Гавриил Троепольский - Белый Бим Черное ухо (сборник)
– Я, – говорит, – проверяю эти сводки. Нет у вас в районе правильного учета. Вот, беру на выборку. За вашим отрядом значится семьсот гектаров. Правильно это?
– Нет, – отвечаю. – Мы напахали шестьсот.
Тут она ухватилась за голову и, скажи, ну прямо пропела, как Сильва:
– Ой, ой, ой! Третья цифра получается!
– А что ж, – подтверждаю, – и получается. Один пашет, а трое учитывают. А вам, как я понимаю, требуется не то, сколько я спахал, а то, кто обо мне правильную сводку дал.
Посмотрела она на меня критически и возражает:
– Мне сейчас не до рассуждений.
Я это присматриваюсь на ее руки и вижу: пятнышко на среднем пальце вдавлено и чернильное окружье вокруг этого пятна. Пишет много, думаю про себя. И ручка не совсем удовлетворительная – пачкает. Разговариваем мы таким манером, а я тем временем трактор лажу. Неполадки, к счастью, оказались пустяковыми – отказали две свечи. Я одну „на разрыв“ поставил, другую заменил. И делаю вид, что мне надо ехать. В заключение говорю ей:
– Никому дела нет, как я спахал. А вот спрошу-ка вас: почему у меня на плуг каменюка в три пуда навалена?
– А ведь и правда! Зачем? Отвечаю ей:
– Хоть вы и не заметили той каменюки, а она является фактом. Плуга нет настоящего на „ХТЗ“. Половина тракторов этой марки не пашет зяби по этой причине. Вот это – плуг старый, ему в субботу сто лет: не навали груз – не спашешь. А я ухитряюсь давать качество.
Тут я завел трактор и поехал. Оглянулся назад: стоит она и вслед мне смотрит. Право слово, мне даже жалко ее стало: может быть, думаю, человек учился в институте, а пропадает ни за грош. И на каменюку внимания не обратила, и глубину не смерила. Не укорила, не похвалила. Одним словом, отставший от жизни человек». Степа безнадежно махнул рукой.

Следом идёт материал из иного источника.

-- ==== Sys2Proof/Laws/PerInstr.lean ====
section
/-!
SUPPORT. The family `EncodedRow`: the word of every well-formed command stands in the command's own row of the opcode map
(spec/30_encoding.md R63) and carries the command's operands in the fields of R60. One lemma for each command.
-/
namespace Sys2Proof.Laws

/-- The mask and the pattern of a command's row (R63). -/
def opcodeRow : Instr → Command × Command
  | .get _ _ => (0xF300#16, 0x1000#16)
  | .set _ _ _ => (0xF200#16, 0x2000#16)
  | .dirOut _ _ => (0xF300#16, 0x3000#16)
  | .dirIn _ _ => (0xF300#16, 0x3100#16)
  | .attach => (0xFFFF#16, 0x8000#16)
  | .detach => (0xFFFF#16, 0x9000#16)

/-- The operands the fields `BANK`, `IDX` and `V` of a command's word hold (R60, R72); `V` is 1 in `DIR_IN` (R118). -/
def carriedOperands : Instr → Nat × Nat × Bool
  | .get b i => (b, i, false)
  | .set b i v => (b, i, v)
  | .dirOut b i => (b, i, false)
  | .dirIn b i => (b, i, true)
  | .attach => (0, 0, false)
  | .detach => (0, 0, false)

/-- The word of a well-formed command matches its row and carries its operands. -/
def EncodedRow.Statement (i : Instr) : Prop :=
  i.wellFormed = true →
    matchesRow (opcodeRow i).1 (opcodeRow i).2 (encode i) = true ∧
      (bankField (encode i), idxField (encode i), vField (encode i)) = carriedOperands i

/-- The statement as a check of one word. -/
def inRow (i : Instr) : Bool :=
  matchesRow (opcodeRow i).1 (opcodeRow i).2 (encode i) &&
    (bankField (encode i), idxField (encode i), vField (encode i)) == carriedOperands i

/-- A command whose word passes the check meets the statement. -/
theorem EncodedRow.of_inRow {i : Instr} (h : i.wellFormed = true → inRow i = true) : EncodedRow.Statement i := by
  intro hw
  simpa [inRow] using h hw

/-- A check of every bank and index holds of every well-formed pair of operands. -/
theorem of_operands {f : Nat → Nat → Instr} (hf : ∀ b i, (f b i).wellFormed = lineOperandsFit b i)
    (h : ∀ (b : Fin 4) (i : Fin 256), inRow (f b i) = true) (b i : Nat) : EncodedRow.Statement (f b i) := by
  refine EncodedRow.of_inRow fun hw => ?_
  rw [hf] at hw
  simp only [lineOperandsFit, Bool.and_eq_true, decide_eq_true_eq] at hw
  exact h ⟨b, hw.1⟩ ⟨i, hw.2⟩

theorem EncodedRow.get (b i : Nat) : EncodedRow.Statement (.get b i) :=
  of_operands (f := .get) (fun _ _ => rfl) (by decide +kernel) b i

theorem EncodedRow.set (b i : Nat) (v : Bool) : EncodedRow.Statement (.set b i v) := by
  cases v
  · exact of_operands (f := fun b i => .set b i false) (fun _ _ => rfl) (by decide +kernel) b i
  · exact of_operands (f := fun b i => .set b i true) (fun _ _ => rfl) (by decide +kernel) b i

theorem EncodedRow.dirOut (b i : Nat) : EncodedRow.Statement (.dirOut b i) :=
  of_operands (f := .dirOut) (fun _ _ => rfl) (by decide +kernel) b i

theorem EncodedRow.dirIn (b i : Nat) : EncodedRow.Statement (.dirIn b i) :=
  of_operands (f := .dirIn) (fun _ _ => rfl) (by decide +kernel) b i

theorem EncodedRow.attach : EncodedRow.Statement .attach := EncodedRow.of_inRow fun _ => by decide

theorem EncodedRow.detach : EncodedRow.Statement .detach := EncodedRow.of_inRow fun _ => by decide

end Sys2Proof.Laws
end

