/-- The locked read (R117). -/
theorem execWith_locked_read (y : Inputs) (turn : s.turn = .requester r) (port : s.reqs[r]? = some q)
    (usable : LineUsable s b n) (lock : takesLock i = true) (line : lineOf i = some (b, n)) :
    execWith i (y :: xs) (s.underLock r q .rdl reg s.window accesses x) = execWith i xs
      (s.underLock r q (afterRead i (s.readLineWith (lineOffset b n) y)) (s.readLineWith (lineOffset b n) y) s.window
        (.memRead r (lineAddr s b n) (s.readLineWith (lineOffset b n) y) :: accesses) y) := by
  have at_rdl := requesterAt_underLock (reg := reg) (w := s.window) (accesses := accesses) (x := y) turn port .rdl
  have usable_there : LineUsable (s.underLock r q .rdl reg s.window accesses y) b n := usable
  have read := exec_of_rdl at_rdl lock line
  rw [readLocked_of_usable _ usable_there at_rdl.2.1] at read
  refine (execWith_cons_of_next read).trans ?_
  simp only [State.underLock, List.set_set]
  rfl

/-- The direction write (R121, R122). -/
theorem execWith_direction_write (y : Inputs) (turn : s.turn = .requester r) (port : s.reqs[r]? = some q)
    (usable : LineUsable s b n) (lock : takesLock i = true) (line : lineOf i = some (b, n)) :
    execWith i (y :: xs) (s.underLock r q .w1 reg w accesses x) = execWith i xs
      (s.underLock r q (afterDirection i) (withDirection reg (!writesFrom i))
        (w.write .window (lineOffset b n) (withDirection reg (!writesFrom i)))
        (.memWrite r (lineAddr s b n) (withDirection reg (!writesFrom i)) :: accesses) y) := by
  have at_w1 := requesterAt_underLock (reg := reg) (w := w) (accesses := accesses) (x := y) turn port .w1
  have usable_there : LineUsable (s.underLock r q .w1 reg w accesses y) b n := usable
  have written := exec_of_w1 at_w1 lock line
  rw [writeBack_of_usable _ _ usable_there at_w1.2.1] at written
  refine (execWith_cons_of_next written).trans ?_
  simp only [State.underLock, List.set_set]
  rfl

/-- The level write of `SET` (R123). -/
theorem execWith_level_write (y : Inputs) (level : Bool) (turn : s.turn = .requester r) (port : s.reqs[r]? = some q)
    (usable : LineUsable s b n) :
    execWith (.set b n level) (y :: xs) (s.underLock r q .w2 reg w accesses x) = execWith (.set b n level) xs
      (s.underLock r q .rel (withOutputLevel reg level) (w.write .window (lineOffset b n) (withOutputLevel reg level))
        (.memWrite r (lineAddr s b n) (withOutputLevel reg level) :: accesses) y) := by
  have at_w2 := requesterAt_underLock (reg := reg) (w := w) (accesses := accesses) (x := y) turn port .w2
  have usable_there : LineUsable (s.underLock r q .w2 reg w accesses y) b n := usable
  have written := exec_set_of_w2 (b := b) (n := n) (level := level) at_w2
  rw [writeBack_of_usable _ _ usable_there at_w2.2.1] at written
  refine (execWith_cons_of_next written).trans ?_
  simp only [State.underLock, List.set_set]
  rfl

/-- The release step ends the command (R124). -/
theorem execWith_release (y : Inputs) (turn : s.turn = .requester r) (port : s.reqs[r]? = some q) (free : s.lockHeld = false)
    (lock : takesLock i = true) :
    execWith i [y] (s.underLock r q .rel reg w accesses x) = .next (s.afterCommand r q reg w accesses y) := by
  have at_rel := requesterAt_underLock (reg := reg) (w := w) (accesses := accesses) (x := y) turn port .rel
  have released := exec_of_rel at_rel lock
  rw [releaseLock_of_port at_rel.2.1] at released
  refine (execWith_cons_of_next released).trans ?_
  simp only [execWith, State.underLock, State.afterCommand, List.set_set, free]

/-- From its decode step with the lock free a command comes to the end of its locked read in three steps (R113, R116, R117). -/
theorem execWith_to_read (x1 x2 x3 : Inputs) (at_dec : RequesterAt s r q .dec) (attached : s.lc = .attached)
    (free : s.lockHeld = false) (usable : LineUsable s b n) (lock : takesLock i = true) (line : lineOf i = some (b, n)) :
    execWith i (x1 :: x2 :: x3 :: xs) s = execWith i xs
      (s.underLock r q (afterRead i (s.readLineWith (lineOffset b n) x3)) (s.readLineWith (lineOffset b n) x3) s.window
        [.memRead r (lineAddr s b n) (s.readLineWith (lineOffset b n) x3)] x3) := by
  have ⟨turn, port, _⟩ := at_dec
  rw [execWith_to_lock x1 x2 at_dec attached free usable.2 lock line,
    execWith_locked_read x3 turn port usable lock line]

end

/-! ## Whole commands -/

section
variable {s : State} {i : Instr} {r b n : Nat} {q : Requester}

/-- A locked command that finds nothing to write ends in four steps (R118, R119). -/
theorem execWith_without_write (x1 x2 x3 x4 : Inputs) (at_dec : RequesterAt s r q .dec) (attached : s.lc = .attached)
    (free : s.lockHeld = false) (usable : LineUsable s b n) (lock : takesLock i = true) (line : lineOf i = some (b, n))
    (done : ∀ v, isInput v = isInput (s.line (lineOffset b n)) → afterRead i v = .rel) :
    execWith i [x1, x2, x3, x4] s = .next
      (s.afterCommand r q (s.readLineWith (lineOffset b n) x3) s.window
        [.memRead r (lineAddr s b n) (s.readLineWith (lineOffset b n) x3)] x4) := by
  have ⟨turn, port, _⟩ := at_dec
  rw [execWith_to_read x1 x2 x3 at_dec attached free usable lock line, done _ (isInput_readLineWith _ _ _),
    execWith_release x4 turn port free lock]

/-- `DIR_IN` or `DIR_OUT` on a line of the other direction ends in five steps, with one write (R118, R119, R121). -/
theorem execWith_direction_change (x1 x2 x3 x4 x5 : Inputs) (at_dec : RequesterAt s r q .dec) (attached : s.lc = .attached)
    (free : s.lockHeld = false) (usable : LineUsable s b n) (lock : takesLock i = true) (line : lineOf i = some (b, n))
    (changes : isInput (s.line (lineOffset b n)) = writesFrom i) (not_set : isSet i = false) :
    execWith i [x1, x2, x3, x4, x5] s = .next
      (s.afterCommand r q (withDirection (s.readLineWith (lineOffset b n) x3) (!writesFrom i))
        (s.window.write .window (lineOffset b n) (withDirection (s.readLineWith (lineOffset b n) x3) (!writesFrom i)))
        [.memWrite r (lineAddr s b n) (withDirection (s.readLineWith (lineOffset b n) x3) (!writesFrom i)),
          .memRead r (lineAddr s b n) (s.readLineWith (lineOffset b n) x3)] x5) := by
  have ⟨turn, port, _⟩ := at_dec
  have to_write : afterRead i (s.readLineWith (lineOffset b n) x3) = .w1 :=
    if_pos ((isInput_readLineWith _ _ _).trans changes)
  have to_release : afterDirection i = .rel := by simp [afterDirection, not_set]
  rw [execWith_to_read x1 x2 x3 at_dec attached free usable lock line, to_write,
    execWith_direction_write x4 turn port usable lock line, to_release, execWith_release x5 turn port free lock]

end

/-- Settles O24. -/
theorem dirInWritesOnlyAnOutputLine : Obligations.DirInWritesOnlyAnOutputLine := by
  intro s r b n q x1 x2 x3 x4 x5 at_dec attached free usable
  constructor
  · intro output v
    have read : s.readLineWith (lineOffset b n) x3 = v := by rw [State.readLineWith, output]; rfl
    have ran := execWith_direction_change (i := .dirIn b n) x1 x2 x3 x4 x5 at_dec attached free usable rfl rfl output rfl
    refine ⟨_, ran, ?_, ?_, ?_, ?_, ?_⟩
    · rw [read]; rfl
    · exact drives_of_input (by rw [line_of_written rfl]; simp [writesFrom])
    · rw [line_of_written rfl]; simp
    · rw [line_of_written rfl]; simp
    · exact fun a other => line_of_written_other rfl other
  · intro input v
    have read : s.readLineWith (lineOffset b n) x3 = v := by rw [State.readLineWith, input]; rfl
    rw [execWith_without_write x1 x2 x3 x4 at_dec attached free usable rfl rfl
      (fun u same => by simp [afterRead, afterDirection, writesFrom, isSet, same, input]), read]
    rfl

/-- Settles O25. -/
theorem dirOutDrivesTheStoredLevel : Obligations.DirOutDrivesTheStoredLevel := by
  intro s r b n q x1 x2 x3 x4 x5 at_dec attached free usable
  constructor
  · intro input v
    have read : s.readLineWith (lineOffset b n) x3 = v := by rw [State.readLineWith, input]; rfl
    have ran := execWith_direction_change (i := .dirOut b n) x1 x2 x3 x4 x5 at_dec attached free usable rfl rfl input rfl
    refine ⟨_, ran, ?_, ?_, ?_, ?_⟩
    · rw [read]; rfl
    · rw [drives_of_output (by rw [line_of_written rfl]; simp [writesFrom]), line_of_written rfl]; simp
    · rw [line_of_written rfl]; simp
    · exact fun a other => line_of_written_other rfl other
  · intro output v
    have read : s.readLineWith (lineOffset b n) x3 = v := by rw [State.readLineWith, output]; rfl
    rw [execWith_without_write x1 x2 x3 x4 at_dec attached free usable rfl rfl
      (fun u same => by simp [afterRead, afterDirection, writesFrom, isSet, same, output]), read]
    rfl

– А как ее фамилия? – спросил Федор Иванович.
– Неизвестно. Прозвали ее в отряде «Сильва».
– И не видел ее больше ни разу?
– Нет. А хорошо бы увидеть. Где-то она теперь.
– Кто ж ее знает, – ответил Федор Иванович. Он помолчал немного и сказал: – Да-а… Плохо, Степа, если такие «Сильвы» иногда попадают «по разверстке» в МТС. Женского они рода или мужского – все равно плохо.
– Я так понимаю, – сказал Степа, – партия говорит, чтобы агрономов из канцелярии – в поле! А какой-нибудь начальник сидит и соображает: «Себе-то надо оставить хороших, а „Сильву“ – в поле».
– Возможно, – неопределенно сказал Федор Иванович.
Оба помолчали, прислушиваясь к звуку трактора «У-2» (на нем работал подсменный Степы), но оба, видимо, думали об одном и том же.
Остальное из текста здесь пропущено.